Due to the recent rapid development of deep neural networks, various advanced methods have also been proposed. As for the high-frame-rate camera becomes available, Kernel-Free for image deblurring started to be mentioned and studied. We can acquire a large number of blur and blur-free image pairs synthetic by consecutive frames. Therefore, many works directly restore the sharp image by learning the mapping functions from blur to blur-free images through a convolution neural network without estimating blur kernels. Lim et al. [22] proposed a deep spectral-spatial network, which used a two stages encoder-decoder network in a cascaded scheme to restore the sharp image by learning both spectral and spatial features. Zou et al. [46] proposed an architecture called SDWNet, obtaining different receptive fields by using dilated convolution modules, and the wavelet transform module makes the restored image contain more high-frequency details. Ye et al. [40] proposed a scale-iterative upscaling network, which has two levels and implements the iterative process of downsampling a series of tasks with smaller image scale. These methods all use a multi-level architecture and deblur from a tiny scale. Liang et al. [20] proposed a raw image deblurring network architecture consisting of spatial and color encoder, and bidirectional cross-modal attention. The architecture leads a shorter runtime and good large-scale shaking elimination. However, these architectures cannot be more reserved for details. To achieve better results, we proposed a two-stage single image deblurring network based on deblur kernel estimation, which recovers the original sharp image from the cascaded architecture by estimating the deblur kernel in pixel-level and learning latent blur features. Based on our proposed method, good results are indeed obtained.

In addition, with the rapid development of medical assistance technology, deblurring is also applied to medical images. Tien et al. [35] proposed the CycleDeblur GAN, which combined the CycleGAN and Deblur-GAN deep learning models to improve the quality of chest CBCT images. It also does produce good results in post-processing CT imaging. Ahmed et al. [1] proposed an unsupervised bilinear model by using convolutional neural networks as parameters. It also achieves good results in the performance of removing blur.

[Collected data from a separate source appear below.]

/-- The commands of the module, one constructor per row of the opcode table. -/
inductive Instr where
  | add (r : Nat) (g : Guard) (rd ra rb : BitVec 5)
  | sub (r : Nat) (g : Guard) (rd ra rb : BitVec 5)
  | mul (r : Nat) (g : Guard) (rd ra rb : BitVec 5)
  | and (r : Nat) (g : Guard) (rd ra rb : BitVec 5)
  | or (r : Nat) (g : Guard) (rd ra rb : BitVec 5)
  | xor (r : Nat) (g : Guard) (rd ra rb : BitVec 5)
  | shl (r : Nat) (g : Guard) (rd ra rb : BitVec 5)
  | shr (r : Nat) (g : Guard) (rd ra rb : BitVec 5)
  | sra (r : Nat) (g : Guard) (rd ra rb : BitVec 5)
  | addi (r : Nat) (g : Guard) (rd ra : BitVec 5) (imm : BitVec 12)
  | ori (r : Nat) (g : Guard) (rd ra : BitVec 5) (imm : BitVec 12)
  | shli (r : Nat) (g : Guard) (rd ra : BitVec 5) (imm : BitVec 12)
  | movi (r : Nat) (g : Guard) (rd : BitVec 5) (imm : BitVec 16)
  | cmp (r : Nat) (g : Guard) (rd ra rb : BitVec 5) (fn : BitVec 7)
  | cmpi (r : Nat) (g : Guard) (rd ra : BitVec 5) (imm : BitVec 12)
  | plog (r : Nat) (g : Guard) (rd ra rb : BitVec 5) (fn : BitVec 7)
  | br (r : Nat) (g : Guard) (off : BitVec 22)
  | loop (r : Nat) (g : Guard) (ra : BitVec 5) (len : BitVec 12)
  | lds (r : Nat) (g : Guard) (rd ra : BitVec 5) (fn : BitVec 7)
  | sts (r : Nat) (g : Guard) (ra rb : BitVec 5) (fn : BitVec 7)
  | atomAdd (r : Nat) (g : Guard) (rd ra rb : BitVec 5)
  | atomMax (r : Nat) (g : Guard) (rd ra rb : BitVec 5)
  | atomMin (r : Nat) (g : Guard) (rd ra rb : BitVec 5)
  | atomOr (r : Nat) (g : Guard) (rd ra rb : BitVec 5)
  | atomAnd (r : Nat) (g : Guard) (rd ra rb : BitVec 5)
  | atomSwap (r : Nat) (g : Guard) (rd ra rb : BitVec 5)
  | atomCas (r : Nat) (g : Guard) (rd ra rb : BitVec 5)
  | atomFadd (r : Nat) (g : Guard) (rd ra rb : BitVec 5)
  | rdsr (r : Nat) (g : Guard) (rd : BitVec 5) (sel : BitVec 12)
  | rung (r : Nat) (g : Guard) (rd ra : BitVec 5) (imm : BitVec 12)
  | guard (r : Nat) (g : Guard) (td : BitVec 4) (rs : BitVec 5)
  | tdld (r : Nat) (g : Guard) (td : BitVec 4) (rs : BitVec 5)
  | tdset (r : Nat) (g : Guard) (td : BitVec 4) (rs : BitVec 5) (mode : BitVec 5)
  | tdadv (r : Nat) (g : Guard) (td : BitVec 4) (rs : BitVec 5) (mode : BitVec 5)
  | tload (r : Nat) (g : Guard) (td ta : BitVec 4) (rs : BitVec 5) (mode : BitVec 5)
  | tstore (r : Nat) (g : Guard) (td ta : BitVec 4) (rs : BitVec 5) (mode : BitVec 5)
  | dmaget (r : Nat) (g : Guard) (td ta : BitVec 4) (mode : BitVec 5)
  | dmaput (r : Nat) (g : Guard) (td ta : BitVec 4) (mode : BitVec 5)
  | dmawait (r : Nat) (g : Guard) (imm : BitVec 16)
  | dmaTransferComplete (r k : Nat)
  | mma (r : Nat) (g : Guard) (td ta tb : BitVec 4) (mode : BitVec 5)
  | fold (r : Nat) (g : Guard) (td : BitVec 4)
  | vec (r : Nat) (g : Guard) (rs : BitVec 5)
  | upld (r : Nat) (g : Guard) (ta : BitVec 4) (rs : BitVec 5)
  | conva (r : Nat) (g : Guard) (td ta tb : BitVec 4) (mode : BitVec 5)
  | convt (r : Nat) (g : Guard) (td ta : BitVec 4) (mode : BitVec 5)
  | gsend (r : Nat) (g : Guard) (ta : BitVec 4) (rs : BitVec 5) (mode : BitVec 5)
  | grecv (r : Nat) (g : Guard) (td : BitVec 4) (rs : BitVec 5) (mode : BitVec 5)
  | gwait (r : Nat) (g : Guard) (imm : BitVec 16)
  | signal (r : Nat) (g : Guard) (ra rb : BitVec 5)
  | wait (r : Nat) (g : Guard) (ra rb : BitVec 5)
  | barrier (r : Nat) (g : Guard) (imm : BitVec 12)
  | barrierRelease (suite copy n : Nat)
  | course (r : Nat) (g : Guard) (imm : BitVec 16)
  | digest (r : Nat) (g : Guard) (ra : BitVec 5)
  | commit (r : Nat) (g : Guard)
  | plumb (r : Nat) (g : Guard) (td ta tb : BitVec 4)
  | uopNop (r : Nat)
  | uopFma (r : Nat) (d a b c : BitVec 6) (mod : BitVec 4) (count : BitVec 8)
  | uopAdd (r : Nat) (d a b : BitVec 6) (mod : BitVec 4) (count : BitVec 8)
  | uopMul (r : Nat) (d a b : BitVec 6) (mod : BitVec 4) (count : BitVec 8)
  | uopMax (r : Nat) (d a b : BitVec 6) (mod : BitVec 4) (count : BitVec 8)
  | uopMin (r : Nat) (d a b : BitVec 6) (mod : BitVec 4) (count : BitVec 8)
  | uopFunc (r : Nat) (d a : BitVec 6) (mod : BitVec 4) (count : BitVec 8)
  | uopIadd (r : Nat) (d a b : BitVec 6) (mod : BitVec 4) (count : BitVec 8)
  | uopImul (r : Nat) (d a b : BitVec 6) (mod : BitVec 4) (count : BitVec 8)
  | uopIcvt (r : Nat) (d a : BitVec 6) (mod : BitVec 4) (count : BitVec 8)
  | uopLd (r : Nat) (d a : BitVec 6) (mod : BitVec 4) (haddr : BitVec 14) (count : BitVec 8)
  | uopSt (r : Nat) (d a : BitVec 6) (mod : BitVec 4) (haddr : BitVec 14) (count : BitVec 8)
  | uopSel (r : Nat) (d a b c : BitVec 6) (mod : BitVec 4) (count : BitVec 8)
  | uopLane (r : Nat) (d : BitVec 6) (mod : BitVec 4)
  | uopLoop (r : Nat) (count target : BitVec 8)
  | uopEnd (r : Nat)
  | gutterPieceReduce (suite copy tree round node piece : Nat)
  | descriptorFetch (ctx queue : Nat)
  | waitRecheck (ctx queue : Nat)
  | configurationLanding (suite : Nat)
  | roomWhitewashComplete (r : Nat) (pass : Bool)
  | dispatchLanding (suite : Nat)
  | pairedSettingsWait (suite : Nat)
  | commitLanding (suite : Nat)
  | markerPublish (ctx queue : Nat)
  | sliceExpiry (suite : Nat)
  | kill (q : Chan) (suite : Nat)
  | ctxRequest (q : Chan) (hh : Nat) (w : W64)
  | retry (q : Chan) (ctx : Nat)
  | skip (q : Chan) (ctx : Nat)
  | queueOpen (q : Chan) (ctx : Nat) (w : W64)
  | queueClose (q : Chan) (ctx : Nat) (queue : Byte)
  | close (q : Chan) (ctx : Nat)
  | tailDoorbell (hall ctx queue size : Nat) (v : W32)
  | replay (hall ctx size : Nat) (version : Byte) (seq : W32)
  | abort (hall ctx size : Nat) (version : Byte) (seq : W32)
  | vectorUnmask (hall vec : Nat)
  | bar4Access (hall off len : Nat) (data : Option (List Byte))
  | ptRoot (q : Chan) (hh : Nat) (w : W64)
  | tlbInval (q : Chan) (hh : Nat) (w : W64)
  | pageWalk (port ctx va : Nat) (write : Bool)
  | faultRecordWrite (hh : Nat)
  | faultqBase (q : Chan) (hh : Nat) (w : W64)
  | faultTimeout (port : Nat)
  | windowAdd (q : Chan) (hh : Nat) (data : List Byte)
  | windowRemove (q : Chan) (hh : Nat) (idx : BitVec 16)
  | remoteAccessArrival (acc : RemoteAccess)
  | windowRefusal (k : Nat)
  | activate (q : Chan) (hh : Nat)
  | deactivate (q : Chan) (hh : Nat)
  | grant (q : Chan) (hh : Nat) (w : W64)
  | withdraw (q : Chan) (hh : Nat) (w : W64)
  | washPage (stack : Nat)
  | suiteRequest (q : Chan) (hh : Nat) (w : W32)
  | suiteRelease (q : Chan) (hh : Nat) (suite : Byte)
  | roomAdd (q : Chan) (suite : Nat) (data : List Byte)
  | roomRemove (q : Chan) (suite : Nat) (v : BitVec 16)
  | roomMove (q : Chan) (suite : Nat) (w : W32)
  | groupBind (q : Chan) (suite : Nat) (v : BitVec 16)
  | groupUnbind (q : Chan) (suite : Nat) (v : BitVec 16)
  | portBind (q : Chan) (suite : Nat) (port : BitVec 5)
  | portUnbind (q : Chan) (suite : Nat) (port : BitVec 5)
  | atFreezePoint (q : Chan) (hh : Nat)
  | atNextBoundary (q : Chan) (hh : Nat)
  | thaw (q : Chan) (hh : Nat)
  | save (q : Chan) (hh : Nat) (w : W64)
  | restore (q : Chan) (hh : Nat) (w : W64)
  | release (q : Chan) (suite : Nat)
  | registerWrite (q : Chan) (target : Target) (data : List Byte)
  | upload (q : Chan) (index sub : Nat)
  | wholeIndexUpload (q : Chan) (index : Nat)
  | windowGo (hall n : Nat)
  | usdoFrame (hall node : Nat) (f : Frame)
  | tunnelRequest (version plane node household : Nat) (f : Frame)
  | tunnelTimeout (hall n : Nat)
  | segmentTimeout (q : Chan)
  | notPermittedAnswer (k : Nat)
  | nmtResetApplication (hall : Nat)
  | nmtResetCommunication (hall : Nat)
  | heartbeat (hall : Nat)
  | sleepRequest (q : Chan)
  | wakePin
  | canWakeFrame (hall : Nat)
  | pcieWake (hall : Nat)
  | hearthAlarm
  | thermalWake
  | powerUpStep (good : Bool)
  | roomSwitchGroup (floor : Nat) (failed : List Nat)
  | powerSample (hall mV mA : Nat)
  | capTick
  | powerBrakeAssert
  | powerBrakeRelease
  | currentSample (floor peak mean : Nat)
  | phaseLoss (floor : Nat)
  | droopDetect (r : Nat)
  | droopRelease (r : Nat)
  | thermalSensorChange (sensor : Sensor) (half : Int)
  | thermalShutdown
  | settlementMeasure (floor worst : Nat) (short : Bool)
  | roomDozeEntry (r : Nat)
  | roomClockGate (r : Nat)
  | courseDigestCompare (suite : Nat) (larger : List Bool)
  | courseOverrun (r : Nat)
  | spareLoadComplete (r : Nat)
  | hallLease (hall : Nat)
  | hallLeaseTimeout (hall : Nat)
  | hallRejoin
  | pairLease (port epoch : Nat)
  | pairLeaseTimeout
  | arbiterGrant
  | arbiterWithdraw
  | islandModeEntry
  | pairRejoin
  | linkDown (link : Nat)
  | reintegrationSelfTest (u : UnitRef) (pass : Bool) (dead : List Nat)
  | ledgerRecord (hall : Nat)
  | stormEnd (hall : Nat)
  | tallyFire (kind : Nat) (u : UnitRef)
  | rungComplete (rung : Nat) (u : UnitRef)
  | rungTimeout (rung : Nat) (u : UnitRef)
  | moduleReset (q : Chan)
  | wardenMismatch (hall : Nat)
  | wardenRungOverdue (hall : Nat)
  | failSilent (hall : Nat)
  | lcAdvance (q : Chan) (data : List Byte)
  | lcAdvanceReset
  | openHouseChallenge (q : Chan)
  | challengeExpiry
  | openHouseResponse (q : Chan) (data : List Byte)
  | getVersion (via : SpdmVia) (version : Byte)
  | getCapabilities (via : SpdmVia) (version : Byte)
  | negotiateAlgorithms (via : SpdmVia) (version : Byte)
  | getDigests (via : SpdmVia) (version : Byte)
  | getCertificate (via : SpdmVia) (version : Byte) (slot offset len : Nat)
  | challenge (via : SpdmVia) (version : Byte) (slot : Nat) (nonce : List Byte)
  | getMeasurements (via : SpdmVia) (version : Byte) (index slot : Nat) (nonce : List Byte)
  | latchOpen (q : Chan) (hh : Nat) (data : List Byte)
  | latchRelease (q : Chan) (hh : Nat) (data : List Byte)
  | slotClear (q : Chan) (hh : Nat) (slot : Byte)
  | blobDecrypt (q : Chan) (hh : Nat) (data : List Byte)
  | blobDecryptDone (hh : Nat)
  | tamperEvent (hall sensor : Nat)
  | bringupStage (hall : Nat) (report : StageReport)
  | stageTimeout (hall : Nat)
  | svcEn (hall : Nat) (low : Bool)
  | inputSwitchOpen
  | inputRestore
  | brownOut (enter : Bool)
  | presenceLoss
  | perstAssert (hall : Nat)
  | perstDeassert (hall : Nat)
  | mortarLinkTrain (port : Nat) (peer : MortarPeer)
  | mortarFlitReceive (port : Nat) (flit : Flit)
  | nodePlaneWrite (q : Chan) (plane : Bool) (v : BitVec 16)
  | ingestFrame (port : Nat) (frame : AvtpFrame)
  | timeMessage
  | timeSourceLost
  | timePps
  | portRegulatorIssue (port : Nat)
  | congestionPublish (stack : Nat)
  | pcSchedule (pc : Nat)
  | hbmRefresh (pc : Nat)
  | hbmAccessComplete (pc : Nat) (result : HbmResult)
  | patrolScrub (stack : Nat)
  | gets (r line : Nat)
  | getm (r line : Nat)
  | putm (r line : Nat)
  | pute (r line : Nat)
  | puts (r line : Nat)
  | done (r line : Nat)
  | fwdGets (r line : Nat)
  | fwdGetm (r line : Nat)
  | recall (r line : Nat)
  | inv (r line : Nat)
  | data (r line : Nat)
  | invAck (r line : Nat)
  | fwdAck (r line : Nat)
  | nack (r line : Nat)
  | nackRetry (r line : Nat)
  | putAck (r line : Nat)
  | uncachedAccess (lpa len : Nat) (kind : AccKind)
  | linkUp (link rate width : Nat)
  | lineDown
  | floorPowerGoodLoss (floor : Nat)
  | phaseRestore (floor : Nat)
  | canErrorState (hall : Nat) (st : CanState)
  | nmtStateCommand (hall : Nat) (st : NmtState)
  | pcieCompletion (hall addr len : Nat) (c : Completion)
  | pcieCompletionTimeout (hall addr : Nat)
  | remoteResponseTimeout (k : Nat)
  | saveDone (hh cause : Nat)
  | restoreDone (hh cause : Nat)
  | timeSyncExchange (source : Nat) (offset : Int)
deriving DecidableEq, Repr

3 Proposed deblurring network

The proposed deblurring network is based on two different U-net architecture [26] to achieve a single image deblurring method, the flow chart is shown in Fig. 1. In the training process, the input blur image would first be randomly pre-processed through a series of data augmentation tasks, such as cropping, flipping, rotation, and hue and saturation adjustments. The first stage pixel-wise kernel estimation network estimates a 5×5 deblur kernel for each pixel to eliminate local blur in the pixel-level. The second stage image deblurring network learns latent blur features from the original blurry input image and the preliminary result image from the first stage. In the system trained by our proposed deblurring network, the first stage deblurring aims to eliminate local blur in pixel-level, while the second stage deblurring generates the final deblur image with a global view.

Fig. 1

Flow chart of the whole system

3.1 Pixel-wise kernel estimation network

We introduce the first stage of the proposed deblurring network. The proposed pixel-wise kernel estimation network is based on the U-net architecture [26]. The overall architecture of the proposed kernel estimation network is shown in Fig. 2. The input of the proposed network is a 3-channel blurry image, and the output is a 25-channel result, which indicates that the predicted window size of the pixel-wise deblur kernel in the proposed method setting is 5×5. After that, the output pixel-wise deblur kernel of this network will be passed to the dynamic local filtering [12, 13] to get a pre-deblurring result.

Fig. 2

The proposed pixel-wise kernel estimation network. H and W represent the image dimension. The number on each block represents the output channel size

Because of the motion blur is caused by camera shaking or object moving in the captured image, so the original pixel’s information will scatter into the surrounding pixels. To deal with the motion blur, we propose the pixel-wise kernel estimation network to predict the pixel-wise deblur kernel of the blurry input image. It can use the surrounding pixel’s information to solve the effect of motion blur. Finally, we can acquire the pre-deblurring result to feed into the next stage deblurring network, as shown in Fig. 3.

Fig. 3

a Pixel-wise kernel estimation network. b Pixel-wise deblur kernel. c Dynamic local filtering

The pixel-wise deblur kernel is to restore the center pixel’s information from the neighbor pixels, as shown in Fig. 3b. Because of these predicted deblur kernels restore the blurry image in pixel-level, so it has a good ability to restore local and non-uniform blur regions. However, the large motion blur cannot be well restored due to the limitation of the window size of the predicted deblur kernels.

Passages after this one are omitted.